### [WHAT THIS TASK INVOLVES]
When the line containing "(hw : s.words = encode (.feed header)" is reached, include it and end there; set down verbatim every line before it, starting at the top of the records.

### [RAW DATA]
_ _ _ _
/-- The header starts a frame that holds the header (R102). -/
theorem step_feed_header {s : State} {ws : List Word} (hp : s.txPending = false) (ha : s.accumulating = false)
    (hw : s.words = encode (.feed header) :: ws) :
    ∃ t, step s = .next t ∧ t.Collecting [header] ∧ t.words = ws := by
  refine ⟨((s.setWords ws).setFramer true 1 (writeByte s.buf 0 header)).setReport (.consumed Output.empty), ?_,
    ⟨hp, rfl, rfl, take_succ_writeByte s.buf (by decide) header⟩, rfl⟩
  rw [step_encode hw]
  simp [exec, execFeed, hp, ha, feedIdle]

/-- A byte accepted before the seventh is appended to the frame in progress (R104). -/
theorem step_feed_append {b : Byte} {s : State} {p : List Byte} {ws : List Word} (hs : s.Collecting p)
    (hlen : p.length < 6) (hw : s.words = encode (.feed b) :: ws) :
    ∃ t, step s = .next t ∧ t.Collecting (p ++ [b]) ∧ t.words = ws := by
  obtain ⟨hp, ha, hpos, hpart⟩ := hs
  have hlt : s.position.toNat < 6 := hpos ▸ hlen
  have hsucc : (s.position + 1).toNat = s.position.toNat + 1 := toNat_position_succ hlt
  refine ⟨((s.setWords ws).setFramer true (s.position + 1) (writeByte s.buf s.position.toNat b)).setReport
    (.consumed Output.empty), ?_, ⟨hp, rfl, ?_, ?_⟩, rfl⟩
  · have hlt' : (s.setWords ws).position.toNat < 6 := hlt
    rw [step_encode hw]
    simp [exec, execFeed, hp, ha, feedAccumulating_of_lt hlt']
  · rw [List.length_append, ← hpos]
    exact hsucc
  · rw [← hpart]
    exact (congrArg (List.take · _) hsucc).trans (take_succ_writeByte s.buf (by omega) b)

/-- A run of FEEDs that stays below the seventh byte appends them all to the frame in progress. -/
theorem run_feeds_append (k : Nat) {ws : List Word} (bs : List Byte) {s : State} {p : List Byte} (hs : s.Collecting p)
    (hlen : p.length + bs.length ≤ 6) (hw : s.words = bs.map (fun b => encode (.feed b)) ++ ws) :
    ∃ t, Sys2Proof.core.run (k + bs.length) s = Sys2Proof.core.run k t ∧ t.Collecting (p ++ bs) ∧ t.words = ws := by
  induction bs generalizing s p with
  | nil => exact ⟨s, rfl, by simpa using hs, hw⟩
  | cons b bs ih =>
    rw [List.length_cons] at hlen
    obtain ⟨u, hu, hcol, huw⟩ := step_feed_append hs (by omega) hw
    obtain ⟨t, hrun, ht, htw⟩ := ih hcol (by rw [List.length_append, List.length_singleton]; omega) huw
    exact ⟨t, (run_succ hu).trans hrun, by simpa using ht, htw⟩

/-- The seventh byte completes the frame of the bytes collected, and what is forwarded of it is requested (R105, R124). -/
theorem step_feed_complete {b : Byte} {s : State} {p : List Byte} {ws : List Word} {f pkt : Bytes7} (hs : s.Collecting p)
    (hf : f.toList = p ++ [b]) (hpkt : forwardedPacket s.cfg f = some pkt) (hw : s.words = encode (.feed b) :: ws) :
    step s = .next (((s.setWords ws).frameTaken.setTx true pkt).setReport
      (.consumed { frameRecord f with txReq := some pkt })) := by
  obtain ⟨hp, ha, hpos, hpart⟩ := hs
  have hlen : p.length = 6 := by simpa using (congrArg List.length hf).symm
  have h6 : s.position = 6 := BitVec.eq_of_toNat_eq (hpos.trans hlen)
  have hframe : writeByte s.buf 6 b = f := by
    have htake := take_succ_writeByte s.buf (show 6 < 7 by decide) b
    rw [← Vector.toList_inj, hf, ← hpart, State.partialFrame, hpos, hlen, ← htake]
    exact (List.take_of_length_le (by simp)).symm
  subst hframe
  have hsix : execFeed b (s.setWords ws) = completeFrame b (s.setWords ws) := execFeed_of_position_six hp ha h6
  exact (step_encode hw).trans (hsix.trans (completeFrame_of_forwarded hpkt))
_ _ _ _
### [RESPONSE BELOW]
/-- The header starts a frame that holds the header (R102). -/
theorem step_feed_header {s : State} {ws : List Word} (hp : s.txPending = false) (ha : s.accumulating = false)
    (hw : s.words = encode (.feed header) :: ws) :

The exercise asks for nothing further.